The Dayton sub1200 gets good , another $100 he can look at svs sb1000 and outlaw has $499 subs on sale . All 3 of those would keep him happy if hes not looking to be punished and just wants some low end. he may also be happy with the klipsch, everyones different


----------



## willis7469 (Jan 31, 2014)

http://www.amazon.com/gp/aw/d/B000092TT0/ref=mp_s_a_1_1?qid=1415654581&sr=8-1&pi=SX200_QL40
My friend uses one of these in a townhouse. I feel pretty much the same about most "speaker" manufacturers and their subs. I think the klipsch and Polk would perform similarly. The Polk is a 12" though and goes a little lower. Slightly more power. 
Some ppl like these: http://www.amazon.com/gp/aw/d/B0015A8Y5M/ref=mp_s_a_1_1?qid=1415655136&sr=8-1&pi=SY200_QL40

He could get 2 and hit budget.


----------



## willis7469 (Jan 31, 2014)

Oh yeah, Dayton.


----------



## eclipse911t (Jan 8, 2013)

These are also a good value. Some of the fun of DIY without the need for tools. 
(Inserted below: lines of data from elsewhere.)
-- ==== Sys2Proof/Laws/Events.lean ====
section
/-! SUPPORT. The passing of seconds, the arithmetic of R2 and section 1.5, and the reports taken within their event: one
lemma for what each can do. -/

namespace Sys2Proof.Machine

/-- The passing of seconds leaves the Move Ring, the queues, the flights and the components. -/
theorem Gate.elapse_frame (n : Nat) (g : Gate) :
    (g.elapse n).ring = g.ring ∧ (g.elapse n).normalQueue = g.normalQueue ∧ (g.elapse n).urgentQueue = g.urgentQueue ∧
      (g.elapse n).flights = g.flights ∧ (g.elapse n).components = g.components ∧ (g.elapse n).hold = g.hold := by
  unfold Gate.elapse
  split <;> exact ⟨rfl, rfl, rfl, rfl, rfl, rfl⟩

/-- A direction taken into 0..3599 lies there (section 1.5). -/
theorem into3600_lt (x : Int) : into3600 x < 3600 := by
  unfold into3600
  omega

/-- The wrapped difference of two directions lies in -1799..1800 (section 1.5). -/
theorem wrapDiff_range {a b : Nat} (ha : a < 3600) (hb : b < 3600) : -1799 ≤ wrapDiff a b ∧ wrapDiff a b ≤ 1800 := by
  unfold wrapDiff
  dsimp only
  split <;> (try split) <;> omega

/-- A filter's correction has the sign of its argument and does not exceed it in magnitude when the gain is below 256. -/
theorem halfAway256_nonneg {x : Int} (h : 0 ≤ x) : 0 ≤ halfAway256 x ∧ 512 * halfAway256 x ≤ 2 * x + 256 := by
  unfold halfAway256
  dsimp only
  rw [if_neg (by omega)]
  omega

/-- A filter's correction of a negative argument is the negative of that of its magnitude. -/
theorem halfAway256_neg (x : Int) : halfAway256 (-x) = -halfAway256 x := by
  unfold halfAway256
  dsimp only
  rw [Int.natAbs_neg]
  split <;> split <;> omega

/-- Ceiling division by a positive divisor is the least multiple that covers the dividend (R2). -/
theorem ceilDiv_spec {a b : Nat} (h : 0 < b) : a ≤ ceilDiv a b * b ∧ ceilDiv a b * b < a + b := by
  unfold ceilDiv
  have h1 := Nat.div_add_mod (a + b - 1) b
  have h2 := Nat.mod_lt (a + b - 1) h
  rw [Nat.mul_comm]
  omega

/-! ### Reports taken within their event (log entry 20) -/

/-- "Planner building: yes" sets the input and overtakes a "no" still under way (R77). -/
@[simp] theorem State.reportCondition_plannerBuilding (s : State) : s.reportCondition .plannerBuilding = { s with
    tables := { s.tables with plannerBuilding := true }
    reports := s.reports.erase (.swapConditionReport (.plannerBuilding false)) } := rfl

/-- "Save in progress: yes" sets the input and overtakes a "no" still under way (R77, R188). -/
@[simp] theorem State.reportCondition_saveInProgress (s : State) : s.reportCondition .saveInProgress = { s with
    tables := { s.tables with saveInProgress := true }
    reports := s.reports.erase (.swapConditionReport (.saveInProgress false)) } := rfl

/-- A commit that goes PENDING is known to the Planner, and every report of the contrary is overtaken (R79, R100). -/
@[simp] theorem State.becomePending_eq (s : State) : s.becomePending = { s with
    tables := { s.tables with commitPending := true }
    planner := { s.planner with commitIn := true }
    reports := s.reports.filter fun c => decide (c ≠ .commitStateReport false) } := rfl

/-! ### The order of reports (section 9, log entries 43, 48 and 51) -/

/-- The reports ahead of a report are those before its first place, or all of them where no block made it. -/
theorem reportsAhead_eq {c : Instr} {reports before : List Instr} (h : standsAhead c reports before) :
    reportsAhead c reports = before := by
  obtain ⟨hb, hr⟩ := h
  have hp : ∀ x ∈ before, decide (x ≠ c) = true := fun x hx => decide_eq_true fun he => hb (he ▸ hx)
  rcases hr with rfl | ⟨after, rfl⟩
  · have := List.takeWhile_append_of_pos (l₂ := []) hp
    simpa [reportsAhead] using this
  · rw [reportsAhead, List.takeWhile_append_of_pos hp, List.takeWhile_cons_of_neg (by simp), List.append_nil]

/-- Some reports stand ahead of every report. -/
theorem standsAhead_reportsAhead (c : Instr) (reports : List Instr) :
    standsAhead c reports (reportsAhead c reports) := by
  by_cases hm : c ∈ reports
  · obtain ⟨before, after, hs, hb⟩ := List.eq_append_cons_of_mem hm
    rw [reportsAhead_eq ⟨hb, Or.inr ⟨after, hs⟩⟩]
    exact ⟨hb, Or.inr ⟨after, hs⟩⟩
  · rw [reportsAhead_eq ⟨hm, Or.inl rfl⟩]
    exact ⟨hm, Or.inl rfl⟩

/-- With the report `x` taken, the others still stand ahead of `c`, and reports made since only where no block made `c`. -/
theorem reportsAhead_erase {c x : Instr} {reports first mid : List Instr}
    (h : standsAhead c reports (first ++ x :: mid)) (hx : x ∉ first) (l : List Instr) (hl : c ∉ l) :
    reportsAhead c (reports.erase x ++ l) = first ++ mid ∨ reportsAhead c (reports.erase x ++ l) = first ++ mid ++ l := by
  obtain ⟨hb, hr⟩ := h
  have hc : c ∉ first ++ mid := by
    simp only [List.mem_append, List.mem_cons, not_or] at hb ⊢
    exact ⟨hb.1, hb.2.2⟩
  rcases hr with rfl | ⟨after, rfl⟩
  · rw [List.erase_append_right _ hx, List.erase_cons_head]
    exact Or.inr (reportsAhead_eq ⟨by simp only [List.mem_append, not_or] at hc ⊢; exact ⟨hc, hl⟩, Or.inl rfl⟩)
  · rw [List.append_assoc, List.erase_append_right _ hx, List.cons_append, List.erase_cons_head]
    exact Or.inl (reportsAhead_eq ⟨hc, Or.inr ⟨after ++ l, by simp⟩⟩)

/-- The reports of the Gate among some commands are those on the installed plan. -/
theorem mem_filterMap_planInstalledOf {b : Bool} {l : List Instr} :
    b ∈ l.filterMap planInstalledOf ↔ .swapConditionReport (.planInstalled b) ∈ l := by
  rw [List.mem_filterMap]
  constructor
  · rintro ⟨c, hc, h⟩
    unfold planInstalledOf at h
    split at h
    · cases h; exact hc
    · cases h
  · exact fun h => ⟨_, h, rfl⟩

/-- Up to its last `true` a list without one is empty. -/
theorem upToTrue_of_not_mem {l : List Bool} (h : true ∉ l) : upToTrue l = [] := by
  cases l with
  | nil => rfl
  | cons b bs => simp only [upToTrue, List.contains_iff_mem, h, if_false]

/-- A report the Table Store finds in its place is taken alone (R77). -/
theorem State.takeConditions_of_first {r : SwapInput} {s : State} {before : List Instr}
    (h : standsAhead (.swapConditionReport r) s.reports before) (hn : ¬ standsBehind r before) :
    s.takeConditions r = s.takeCondition r := by
  suffices hc : conditionsAhead r s.reports = [] by simp [State.takeConditions, hc]
  rw [conditionsAhead, reportsAhead_eq h]
  unfold standsBehind at hn
  rcases r with b | b | b
  · refine List.eq_nil_iff_forall_not_mem.mpr fun y hy => hn (Or.inl ⟨⟨b, rfl⟩, y, ?_⟩)
    exact mem_filterMap_planInstalledOf.mp hy
  · cases b
    · exact upToTrue_of_not_mem fun hy => hn (Or.inr ⟨rfl, mem_filterMap_planInstalledOf.mp hy⟩)
    · rfl
  · rfl

/-- Of several reports of the Gate ahead of a report the first is taken first, and then the rest (R77). -/
theorem State.takeConditions_of_behind {r : SwapInput} {x : Bool} {s : State} {first mid : List Instr}
    (hs : standsAhead (.swapConditionReport r) s.reports (first ++ .swapConditionReport (.planInstalled x) :: mid))
    (hf : ∀ y, .swapConditionReport (.planInstalled y) ∉ first)
    (hb : standsBehind r (first ++ .swapConditionReport (.planInstalled x) :: mid)) :
    s.takeConditions r = (s.takeCondition (.planInstalled x)).takeConditions r := by
  have hff : first.filterMap planInstalledOf = [] :=
    List.eq_nil_iff_forall_not_mem.mpr fun y hy => hf y (mem_filterMap_planInstalledOf.mp hy)
  have hahead : conditionsAhead r s.reports = x :: takenFirst r (mid.filterMap planInstalledOf) := by
    rw [conditionsAhead, reportsAhead_eq hs, List.filterMap_append, hff]
    unfold standsBehind at hb
    rcases r with b | b | b
    · rfl
    · cases b
      · have hm : true ∈ x :: mid.filterMap planInstalledOf := by
          have := mem_filterMap_planInstalledOf.mpr (hb.resolve_left (by simp)).2
          rw [List.filterMap_append, hff] at this
          simpa [planInstalledOf] using this
        simp only [List.filterMap_cons, planInstalledOf, List.nil_append, takenFirst, upToTrue, List.contains_iff_mem, hm,
          if_true]
      · simp at hb
    · simp at hb
  have hreports : ∃ l, (s.takeCondition (.planInstalled x)).reports =
      s.reports.erase (.swapConditionReport (.planInstalled x)) ++ l ∧ (l = [] ∨ l = [.commitStateReport false]) := by
    unfold State.takeCondition State.swapConditionReported
    dsimp only
    split
    · exact ⟨_, rfl, Or.inr rfl⟩
    · exact ⟨[], (List.append_nil _).symm, Or.inl rfl⟩
  obtain ⟨l, hl, hl2⟩ := hreports
  have hafter : conditionsAhead r (s.takeCondition (.planInstalled x)).reports =
      takenFirst r (mid.filterMap planInstalledOf) := by
    rw [hl, conditionsAhead]
    have hc : .swapConditionReport r ∉ l := by rcases hl2 with rfl | rfl <;> simp
    have hlf : l.filterMap planInstalledOf = [] := by rcases hl2 with rfl | rfl <;> rfl
    rcases reportsAhead_erase hs (hf x) l hc with h | h <;> rw [h] <;> simp [List.filterMap_append, hff, hlf]
  simp only [State.takeConditions, hahead, hafter, List.foldl_cons]

/-- A report that finds its place is taken alone. -/
theorem State.takeInOrder_of_first {kind : Instr → Bool} {take : Instr → State → State} {c : Instr} {s : State}
    {before : List Instr} (h : standsAhead c s.reports before) (hn : ∀ x ∈ before, kind x = false) :
    s.takeInOrder kind take c = take c (s.arrive c) := by
  have hf : before.filter kind = [] := List.filter_eq_nil_iff.mpr fun x hx => by simp [hn x hx]
  simp only [State.takeInOrder, State.takeEach, reportsAhead_eq h, hf, List.foldl_nil]

/-- A report that is in its place is taken alone. -/
theorem State.takeInOrder_of_inPlace {kind : Instr → Bool} {take : Instr → State → State} {c : Instr} {s : State}
    (h : inPlace kind c s.reports) : s.takeInOrder kind take c = take c (s.arrive c) :=
  State.takeInOrder_of_first (standsAhead_reportsAhead c s.reports) (h _ (standsAhead_reportsAhead c s.reports))

/-- Of the reports of a kind that stand ahead of one of them, nothing is lost by looking at that kind alone. -/
theorem filter_reportsAhead {kind : Instr → Bool} {c : Instr} (hc : kind c = true) (reports : List Instr) :
    (reportsAhead c reports).filter kind = reportsAhead c (reports.filter kind) := by
  induction reports with
  | nil => rfl
  | cons x xs ih =>
    simp only [reportsAhead, ne_eq, decide_not] at *
    by_cases hx : x = c
    · simp [hx, hc]
    · cases hk : kind x <;> simp [hx, hk, ih]

/-- Of several reports of a kind ahead of a report the first is taken first, and then the rest, where the taking leaves the other
reports of the kind as they stand. -/
theorem State.takeInOrder_of_behind {kind : Instr → Bool} {take : Instr → State → State} {c x : Instr} {s : State}
    {first mid : List Instr} (ht : (take x (s.arrive x)).reports.filter kind = (s.reports.erase x).filter kind)
    (hc : kind c = true) (h : standsAhead c s.reports (first ++ x :: mid)) (hx : kind x = true)
    (hf : ∀ y ∈ first, kind y = false) :
    s.takeInOrder kind take c = (take x (s.arrive x)).takeInOrder kind take c := by
  have hff : first.filter kind = [] := List.filter_eq_nil_iff.mpr fun y hy => by simp [hf y hy]
  have hxf : x ∉ first := fun hm => by simp [hf x hm] at hx
  have hafter : (reportsAhead c (take x (s.arrive x)).reports).filter kind = mid.filter kind := by
    rw [filter_reportsAhead hc, ht, ← filter_reportsAhead hc, ← List.append_nil (s.reports.erase x)]
    rcases reportsAhead_erase h hxf [] (by simp) with h1 | h1 <;> rw [h1] <;> simp [List.filter_append, hff]
  simp only [State.takeInOrder, State.takeEach, hafter, reportsAhead_eq h, List.filter_append, hff,
    List.filter_cons_of_pos hx, List.nil_append, List.foldl_cons]

/-- Reports of a kind taken one after another in the order made are the running of their commands, where each taken alone is its
command and leaves the others of the kind as they stand. -/
theorem runs_takeEach {kind : Instr → Bool} {take : Instr → State → State}
    (ht : ∀ (s : State) (c : Instr) (cs : List Instr), s.powered = true → s.reports.filter kind = c :: cs →
      exec c s = .next (take c (s.arrive c)) ∧ (take c (s.arrive c)).powered = true ∧
        (take c (s.arrive c)).reports.filter kind = (s.reports.erase c).filter kind)
    {s : State} (hp : s.powered = true) {cs : List Instr} (h : s.reports.filter kind = cs) :
    runs cs s (s.takeEach take cs) := by
  induction cs generalizing s with
  | nil => exact rfl
  | cons c cs ih =>
    obtain ⟨he, hp1, hr⟩ := ht s c cs hp h
    exact ⟨_, he, ih hp1 (by rw [hr, ← List.erase_filter, h, List.erase_cons_head])⟩

/-- The first report under way of a kind has none ahead of any kind within it. -/
theorem inPlace_of_filter_cons {wide kind : Instr → Bool} (hw : ∀ x, kind x = true → wide x = true) {c : Instr}
    {cs reports : List Instr} (h : reports.filter wide = c :: cs) : inPlace kind c reports := by
  intro before hb x hx
  obtain ⟨hcb, hr⟩ := hb
  have hsplit : ∃ after, reports = before ++ after := by
    rcases hr with rfl | ⟨after, rfl⟩
    · exact ⟨[], (List.append_nil _).symm⟩
    · exact ⟨_, rfl⟩
  obtain ⟨after, rfl⟩ := hsplit
  have hnil : before.filter wide = [] := by
    cases hf : before.filter wide with
    | nil => rfl
    | cons y ys =>
      rw [List.filter_append, hf, List.cons_append] at h
      have hy : y ∈ before := (List.mem_filter.mp (hf ▸ List.mem_cons_self)).1
      exact absurd ((List.cons.inj h).1 ▸ hy) hcb
  have hxm := List.filter_eq_nil_iff.mp hnil x hx
  cases hk : kind x
  · rfl
  · exact absurd (hw x hk) hxm

/-- The commands that take the Gate's reports to the Mode Controller take them in their order (R165, R166). -/
theorem exec_of_toModes {c : Instr} {s : State} (hp : s.powered = true) (hc : toModes c = true) :
    exec c s = .next (s.takeInOrder toModes State.takeAtModes c) := by
  cases c <;> simp [toModes] at hc <;>
    simp [exec, execUnwindFigures, execUrgentFinishReport, execUnwindEnd, State.event, State.takenAtModes, hp]

/-- Taking a report at the Mode Controller makes no report of the Gate to it (R160, R166). -/
theorem State.takeAtModes_reports (c : Instr) (s : State) :
    ∃ l, (s.takeAtModes c).reports = s.reports ++ l ∧ ∀ x ∈ l, toModes x = false := by
  cases c <;> try exact ⟨[], (List.append_nil _).symm, by simp⟩
  case unwindEnd =>
    simp only [State.takeAtModes, State.endTaken]
    split
    · exact ⟨modeReports .off, rfl, by decide⟩
    · exact ⟨[], (List.append_nil _).symm, by simp⟩

/-- The commands that take the Gate's reports to the Arrival Monitor take them in their order (section 9). -/
theorem exec_of_gateToMonitor {c : Instr} {s : State} (hp : s.powered = true) (hc : gateToMonitor c = true) :
    exec c s = .next (s.takeInOrder gateToMonitor State.takeAtMonitor c) := by
  cases c <;> simp [gateToMonitor] at hc <;>
    simp [exec, execInstallReport, execReleaseReport, execWatchArming, execCompletionReport, execAbortReport, State.event,
      State.takenAtMonitor, hp]

/-- With no completion report under way nothing is settled (R153). -/
@[simp] theorem State.settleTrims_of_none {s : State} (h : ∀ n, Instr.completionReport n ∉ s.reports) :
    s.settleTrims = s := by
  have hn : (s.reports.filter toMonitor).any isCompletion = false := by
    rw [List.any_eq_false]
    intro c hc
    cases c <;> simp [isCompletion]
    exact h _ ((List.mem_filter.mp hc).1)
  simp [State.settleTrims, hn]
https://www.parts-express.com/dayton-audio-t1004k-10-titanic-mk-4-subwoofer-kit--300-760


----------



## TomFord (Jul 15, 2014)

Haven't heard anything under $400-500 that sounds as good as the NXG BAS 500. Aside from the Pioneer SP-BS22-LR, towers from same AJ line, & the KEF LS50 I've yet to encounter a better quality for the price. 
Sidenote: 
Believe everyone should own a pair of those Pioneer bookshelves regardless your income or at minimum try before giving them as a Xmas gift. If you can afford $1,200 on speakers the LS50 is the easiest decision by such a large margin it's very impressive. They outperform anything I've heard under 5k, & rank with the gear that's 10k and up. Best speaker I've ever heard when you apply the variables 

Here is the link. Unless he spends $500 he won't find better quality 

http://www.amazon.com/gp/aw/d/B008FSTU4G/ref=mp_s_a_1_1?qid=1415663090&sr=8-1&pi=AC_SX110_SY165_QL70


----------



## Andre (Feb 15, 2010)

Being from the GTA, I would look in Kijiji and Canuckaudiomart as well, sometimes there are some nice deals. When you say small, do you mean in stature? i.e. are there some WAF issues?


----------



## Owen Bartley (Oct 18, 2006)

Thanks for the suggestions everyone, I'll pass them along and see what he thinks. Andre, I'm in Toronto, but he's in San Francisco. Likely a good used equipment market there as well, lots of Silicon Valley castoffs.


----------